# Should i keep bionic or go for rezound for husband



## AnezthetiC (Oct 28, 2011)

so i was on the line with veizon today and the rep seeing the notes on the account today ( i guess ) brought up up without me saying that my husband went through 4 bionics!!!!! all replacements through verizon. and she offered to send a free replacement of the rezound!!? is this a worthwile upgrade or is she playing me.....which phone is better faster. P.S he is huge into rooting and roms and all that junk lol







thanx boys!!


----------



## Nicelysedated (Dec 24, 2011)

I find it highly doubtful that your husband got 4 bad phones. It sounds like his tinkering ruined 4 phones. getting him another brand phone probably wont alleviate anything.

That said, the Bionic runs wonderfully once you get it to the right point. Its fast, well made and does whats its supposed to with the right software. I have no experience with the HTC phone though


----------



## AnezthetiC (Oct 28, 2011)

I know he did mess up one of them but that didnt really help me at all







just would like to take care of my soldier...if the rezound is better than i want to do it for him. If not then ill leave hime with the bionic


----------



## Nicelysedated (Dec 24, 2011)

Rezound has a higher CPU clock, but other then that looks very similar to the bionic spec wise.

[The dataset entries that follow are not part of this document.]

/-- R162, R163 and R165 over every instruction of the R format, and the immediate forms.
R172 and R177: the shared fault entry, and the watchdog that takes it. -/
def Obligations.GuardsAndEncodings : Prop :=
  ((∀ r ∈ guardedRows, ∀ (k : CoreIx) (f : RForm) (s : State), r.2 f = true → CoreReady s.dev k 4 →
     guardOn (getCore s.dev k) f.guard f.neg = false → CoreGives (r.1 k f) k 4 (fun c => c) s)
   ∧ (∀ r ∈ guardedRows ++ laneRows, ∀ (k : CoreIx) (f : RForm) (s : State),
       (r.2 f = false → CoreReady s.dev k 4 → CoreFaults (r.1 k f) k 1 0 s)
       ∧ (let c := getCore s.dev k
          (c.state = 0 ∨ c.state = 1) → coreRetired s.dev k = false → c.relock = false → c.stepping = false → brkHit c = false → sramHi < c.pc.toNat + 4 →
          CoreFaults (r.1 k f) k 3 c.pc.toNat s)
       ∧ ((getCore s.dev k).state = 2 ∨ (getCore s.dev k).state = 3 ∨ coreRetired s.dev k = true → exec (r.1 k f) s = .next s)
       ∧ ((getCore s.dev k).state = 0 ∨ (getCore s.dev k).state = 1 → coreRetired s.dev k = false → (getCore s.dev k).relock = true →
           CoreStalls (r.1 k f) k 6 s))
   ∧ (∀ r ∈ (aluImmRows.map (·.1)) ++ (loadRows.map (·.1)) ++ (storeRows.map (·.1)), ∀ (k : CoreIx) (f : ImmForm) (s : State),
       CoreReady s.dev k (immLen f) →
       (immLegal f = false → CoreFaults (r k f) k 1 0 s)
       ∧ (immLegal f = true → immGuard (getCore s.dev k) f = false → CoreGives (r k f) k (immLen f) (fun c => c) s)))
  ∧ ((∀ (k : Nat) (pc : BitVec 22) (code : W8) (addr : Nat) (d : Dev),
     let d' := coreFault k pc code addr d
     let c := getCore d k
     let x := getCore d' k
     x.faultPc = pc ∧ x.faultAddr = BitVec.ofNat 22 addr ∧ x.faultCode = code ∧ x.faultValid = true ∧ x.state = 3
     ∧ x.stalled = false ∧ x.s = c.s ∧ x.v = c.v ∧ x.p = c.p ∧ x.acc = c.acc ∧ x.ctx = c.ctx ∧ x.sram = c.sram ∧ x.pc = c.pc
     ∧ (∀ j, j ≠ k → getCore d' j = getCore d j)
     ∧ (∀ job, c.job = some job → d'.grid.faulted = d.grid.faulted ++ job.ctxs.map fun i => (i.toNat, code.toNat))
     ∧ d' = { d with grid := { d.grid with cores := d'.grid.cores, faulted := d'.grid.faulted } })
   ∧ (∀ (k : CoreIx) (s : State), (getCore s.dev k).stalled = true → (getCore s.dev k).cause ≠ 6 → (getCore s.dev k).state ≠ 2 →
       CoreFaults (.stallWatchdog k) k 6 0 s))

/-- R178, R371, R374; the step in the runtime area is log entry 36. -/
def Obligations.DebuggedCores : Prop :=
  (∀ r ∈ guardedRows ++ laneRows, ∀ (k : CoreIx) (f : RForm) (s : State),
    let c := getCore s.dev k
    c.state = 0 ∨ c.state = 1 → coreRetired s.dev k = false → c.relock = false → c.stepping = false → brkHit c = true → Gives (r.1 k f) s fun d =>
      getCore d k = { c with state := 2, resumeTo := c.state, stalled := false, cause := 0 } ∧ OnlyCore k s.dev d)
  ∧ (∀ (k : CoreIx) (s : State), MayDebug s.dev k →
    let c := getCore s.dev k
    (c.state ≠ 2 → Gives (.debugHalt k) s fun d =>
      getCore d k = { c with state := 2, resumeTo := c.state, stalled := false, cause := 0 })
    ∧ (c.state = 2 → Gives (.debugResume k) s fun d =>
      getCore d k = { c with state := c.resumeTo, brkSkip := true, stepping := false })
    ∧ (c.state = 2 →
        let up : CoreSt := { c with state := c.resumeTo, brkSkip := true, stepping := true }
        (c.pc.toNat < sramLo → Gives (.debugStep k) s fun d => getCore d k = up)
        ∧ (sramLo ≤ c.pc.toNat → ∀ i, coreDecode k (wordsAtPc c).1 (wordsAtPc c).2 = some i →
            ∃ u : Dev, getCore u k = up ∧ (∀ j, j ≠ k.val → getCore u j = getCore s.dev j)
              ∧ exec (.debugStep k) s = exec i { s with dev := u }))
    ∧ (c.state = 2 → ∀ v : W64, Gives (.dbgDataAccess k true v) s fun d => getCore d k = dbgWrite v c)
    ∧ (c.state = 2 → ∀ v : W64, Gives (.dbgDataAccess k false v) s fun d =>
        getCore d k = c ∧ d.out.getLast? = some (.readData (dbgRead c))))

It also has a locked bootloader, which im sure has impacted tinkering with the software a PITA like the bionic. I see the one plus for the Rezound being the 100$ earphones it ships with. I think I the deal breaker for me would be how thick it is.


----------



## razz1 (Oct 11, 2011)

I really don't think there is as much development going on for the rezound as there is for bionic. That being said, if hes into playing around with roms and such, I would stick with the Bionic. There are simply more options.


----------



## scottpole (Sep 11, 2011)

Nicelysedated said:


> I find it highly doubtful that your husband got 4 bad phones. It sounds like his tinkering ruined 4 phones. getting him another brand phone probably wont alleviate anything.
> 
> That said, the Bionic runs wonderfully once you get it to the right point. Its fast, well made and does whats its supposed to with the right software. I have no experience with the HTC phone though


I wouldn't say that's true. I've heard plenty of horror stories with the bionics screen going out, radio issues, battery issues. Just saying. But I would go for the bionic. Its a sexy phone with all the specs you need. Dual core 1ghz processor paired with 1gb of ram for fast multitasking and great performance. 1080p video, HDMI out, front facing camera if I'm not mistaken is capable of 720p video recording I may be wrong about that though. Plus a great development community for the bionic so far. Motorola phones build qualities are always solid as well. It was unfortunate that you had some duds though.

Sent from my DROID BIONIC using Tapatalk


----------



## terryrook (Jun 10, 2011)

why not ask for the razr or the gnex? i just looked at the dev section of the gnex and I almost died, they only have about 10 roms, 8 kernels, and 50 mods over there, yes <this is jealousy you are seeing.... I don't want to be a hater but I'm sad. OK now that we've got that taken care of....

People I know that have the rezound say its a beautiful solid phone and it comes with a 100 dollar pair of earbuds, I thought they had cracked the bootloader and gotten s-off but i must have been mistaken, I get sick of phones after about 6 months and all guys like new gadgets, the worst things ive heard about the rezound are the battery is atrocious and you can't see the screen in the sunlight....barely visible if at all.

Why don't you just say "honey or muffin, (or whatever don't even ask what my wife calls me, you'll die laughing) anyways just say I was thinking about getting a new phone, I saw the rezound.....what do you think about it?


----------



## AnezthetiC (Oct 28, 2011)

^ i really dont know why i didnink about that. I will just ask him that way cause he loves his gadgets and all hell breaks loose if i even get his screen dirty by accident!!! And i just call him babe/soldier by the way.


----------



## darkstarsinner (Dec 23, 2011)

Captainkrtek said:


> Enjoy the stay! If you have any questions, concerns, or feedback feel free to PM myself, b16, or birdman.
> Regards,
> The Management


Not quite so Sir. While my original bionic was bricked I had verizon send me a replacement just in case. Long story short my bionic is fixed (has been since that day) but verizon has sent me four phones so far that have issues.

First: would not mount sd card
Second: bad speaker
Third: wouldn't boot out of the box
Fourth: will not connect to data

While I could have ended this a week ago I'm curious to see how many bad phones they send me before I get a good one. Thankfully the rep I have been dealing with calls a day after delivery to see how things are (it helps to flirt a little).

Mind you none if the replacements have been rommed or rooted.

Sent from my super awesome Kindle Fire running CM7 with Tapatalk


----------